On qualifiait souvent les hommes de nature plutôt forte et non « faible ». On disait d'eux qu'ils étaient courageux, battants et non peureux. Un homme ne devait pas pleurer sous peine d'être critiqué de chochotte, une tapette. Il ravalait sa fierté. Ne montrait pas ses sentiments. Les préjugés restaient trompeurs parce que si l'on suivait tout ce qui précède cette phrase, je n'étais pas un homme. Je crois que j'étais ce qu'on appelle une tapette de première.

Side of Sakura.

Deux semaines que j'étais à l'hôpital. Je n'en pouvais tout simplement plus. Les médecins n'étaient pas compatissants à tel point que je me demandais parfois s'ils avaient un quelconque cœur. Ils m'obligeaient à participer à leurs rassemblements alors que je voulais constamment rester seule. Mes repas se faisaient dorénavant avec tous les malades et non plus qu'avec Elyssa. J'arrivais quelque fois à cacher de la nourriture dans ma serviette mais les infirmières n'étaient pas dupes et me reprenaient à l'ordre très souvent. Je souffrais intérieurement et seul mon journal en payait les frais. Je préférais écrire dedans, ça me soulageait puisque je n'arrivais pas à parler avec ma psychologue. Je ne savais pas pourquoi mais rien ne sortait de ma bouche et mes thérapies me terrifiaient plus qu'autre chose. La guérison était loin, très loin. Ma famille me manquaient ainsi que Sasuke. M'attendaient-ils ? Je devais bientôt sortir. La psychologue ainsi que mon médecin acceptèrent de me laisser rentrer à la maison suite à ma prise de poids qui me donnait envie de frapper partout.

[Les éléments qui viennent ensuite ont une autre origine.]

/-! ### Checkpoint loads -/

/-- CKPT_LOAD is refused (R380): event 202 with its RESULT, and the status of its row. (DEDUCED, log 55) -/
def loadRefused (f : Nat) (x : DescS) (status reason : Nat) (s : State) : State :=
  refuseLoad f x.ring x.index reason { status := status } s

/-- The class-2 read of a checkpoint image, or of its header alone (R277, R380). -/
def loadJob (f : Nat) (x : DescS) (total : Nat) : Job :=
  ⟨f, .ckptLoad x.ring x.index, 2, x.bufAddr, total, 0, false, [], false, false, none, false, 0⟩

/-- The header checks of R380 from the second row on: STATUS and RESULT of the first that fails. -/
def headerFault (s : State) (inc : Bool) (h : CkptHeader) : Option (Nat × Nat) :=
  if !h.formatOk || h.writing || !h.crcOk || (!h.full && !inc) then some (stBadDesc, 2)
  else if inc && (h.full || !s.claim.ckptLoaded || h.prevSeq ≠ rd s Reg.CLAIM_CKPT_IN_SEQ) then some (stRejected, 3)
  else if slotsOn s && 0 < slotDist s.time.name h.name then some (stRejected, 4)
  else none

/-- R380: CKPT_LOAD reads the header of its image and checks it, and the read of the rest begins; a fault of the header's read parks it
(R282). (DEDUCED, log 55) -/
def doCkptLoad (f : Nat) (r : CkptRead) (s : State) : State :=
  match readyDesc s f 2 (fun x => x.op = opCkptLoad) with
  | none => s
  | some x =>
    if s.claim.st ≠ .standby then loadRefused f x stRejected 1 s
    else if x.bufLen < ckptAreaLen then loadRefused f x stBadDesc 2 s
    else
      match r with
      | .fault timeout =>
        park f (loadJob f x 64) (if timeout then 4 else 3) false (modDesc f x.ring x.index (fun y => { y with phase := .gather }) s)
      | .poisoned => loadRefused f x stPoisoned 5 s
      | .ok image =>
        match headerFault s ((x.byte 20).testBit 0) image.header with
        | some e => loadRefused f x e.1 e.2 s
        | none =>
          if s.claim.loading.isSome then s
          else addJob (loadJob f x ckptAreaLen)
            (modClaim (fun c => { c with loading := some ⟨f, x.ring, x.index, x.tag, image⟩ }) (toEngine f x s))

/-- Meaning of CKPT_LOAD. -/
def execCkptLoad (fn : Fn) (r : CkptRead) (s : State) : Host.Outcome State Fault Refusal := engine (doCkptLoad fn.val r) s

/-- A directory entry leaves the tables and the index; its handle is free (R194). -/
def unloadDir (h : Handle) (s : State) : State :=
  match dirGet s h with
  | some d => modTab (fun t => { t with dirFreed := t.dirFreed ++ [h] }) (dirDel h (indexRemove h d.eui s))
  | none => s

/-- A neighbour entry leaves its table; its index is free (R187). -/
def unloadNbr (i : Nat) (s : State) : State :=
  match nbrGet s i with
  | some _ => modTab (fun t => { t with nbrFreed := t.nbrFreed.modify (i / 2048) (· ++ [i % 2048]) }) (nbrDel i s)
  | none => s
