-- ==== Sys2Proof/Machine/Restart.lean ====
section
/-!
DEFINITION. A reset that re-runs start-up (R400, R401, R416): what it keeps, and phase FUSES that follows.
-/

namespace Sys2Proof.Machine

/-- IDENT_DEVICE (R52). -/
def deviceWord (s : State) : Word := if s.otp.is2614 then 0x53012614 else 0x53012618

/-- The octets that an unfinished or failed profile fuse left in OTP, which no rule says (R416). (DEDUCED, log 23) -/
def brokenProfile (s : State) : List Byte := (List.range 480).map fun i => BitVec.ofNat 8 (Config.freeValue (s.draws + i)).toNat

/-- OTP after a reset: a fuse operation cut short leaves an unusable entry, and field repairs are in force (R359, R416). -/
def otpAfter (s : State) : Otp :=
  let o1 : Otp := if s.bcom.fusing then { s.otp with profile := some (brokenProfile s), profileBroken := true } else s.otp
  let o2 : Otp := if s.plinth.provisioning = some 2 then { o1 with imgKeys := o1.imgKeys ++ [(⟨0, 0, true⟩ : ImgKey)] } else o1
  let o3 := match s.hold.repairing with
    | some (b, r) => { o2 with repairs := o2.repairs ++ [(⟨b, r, true, false⟩ : Repair)] }
    | none => o2
  { o3 with repairs := o3.repairs.map fun x => { x with pending := false } }

/-- R400, R401: a reset that re-runs start-up begins. The plinth, OTP and flash keep their state, an outside level stays as it
is, and everything else takes its reset value; the SCUTTLE alert survives (R432). (DEDUCED, log 63) -/
def restart (cause : Nat) (power : Bool) (s : State) : State :=
  let r := State.reset
  { r with
    regs := s.regs.filter fun p => 0x7400 ≤ p.1 && p.1 < 0x7800
    otp := otpAfter s
    flash := s.flash
    plinth := { s.plinth with provisioning := none, scuttleMono := none }
    ports := s.ports.map fun p => ⟨false, p.perstHigh, [], []⟩
    claim := { r.claim with others := s.claim.others, bus := s.claim.others, failoverIn := s.claim.failoverIn }
    bcom := { r.bcom with gnt := s.bcom.gnt }
    berths := (List.range 6).map fun n => { BerthS.reset n with temp := (getBerth s n).temp }
    start := { r.start with
      straps := s.start.straps
      bankB33 := s.start.bankB33
      tap := s.start.tap
      porLow := s.start.porLow
      brownOut := s.start.brownOut
      cause := cause
      resets := if power then 0 else min 65535 (s.start.resets + 1) }
    mgmt := { r.mgmt with id := deviceWord s, alert := s.mgmt.alert &&& 4, state := if s.plinth.root.isNone then 0x600 else 0x200 }
    outs := s.outs
    draws := s.draws + 480
    pending := s.pending }

/-- TAP instructions that hold the device in reset (R417). -/
def TapInstr.holds : TapInstr → Bool
  | .extest | .extestPulse | .extestTrain | .clamp | .highz => true
  | .bypass | .idcode | .samplePreload => false

/-- Whether the device is held in reset: by POR_N, a brown-out or the TAP (R400, R403, R417). -/
def heldNow (x : StartS) : Bool := x.porLow || x.brownOut || x.tap.holds

/-- A cause of holding the device in reset comes or goes. -/
def holdBy (g : StartS → StartS) (s : State) : State :=
  let x := g s.start
  { s with start := { x with held := heldNow x } }

end Sys2Proof.Machine
end

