-- ==== Sys2Proof/Machine/Dispatch.lean ====
section
/-!
DEFINITION. One arm per command: the meaning that the spec gives its row.
-/

namespace Sys2Proof.Machine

Personne ne voyait mon stratagème mais j'avais bien compris. Pour sortir, il fallait manger et prendre du poids. Ce que je fis. Mais une fois à la maison, rien de cela ne restera dans ma tête et mes démons referont surface. C'était un risque à prendre mais je ne me sentais pas à ma place ici. Je ne tiendrais pas longtemps. Abbie me fit sortir de mes pensées en entrant dans la chambre.

- Sakura, tu pourrais aller voir ta psychologue s'il te plaît ? Je voudrais parler seule à seule avec Elyssa.
- Euh, oui, fis-je étonnée.

Le cas d'Elyssa était des plus alarmants. Elle ne voulait strictement plus rien avaler et refusait de participer à tous rassemblements. Ses journées ne rimaient plus à rien. Elle ne pouvait plus tenir sur ses jambes ce qui l'obligeait à passer tout son temps dans son lit. Je ne savais pas moi-même comment elle pouvait tenir dans ces conditions. Les médecins ont préféré la placer sous perfusion et la nourrissaient à l'aide d'une sonde bien qu'elle y soit contre. Elyssa avait perdu tout espoir de guérir et ne faisait plus aucun effort. Selon elle, et c'était une vérité, la mort l'attendait et la guérison était à présent loin. Elle ressemblait à un véritable légume.

- Sakura ? m'interpella une voix féminine.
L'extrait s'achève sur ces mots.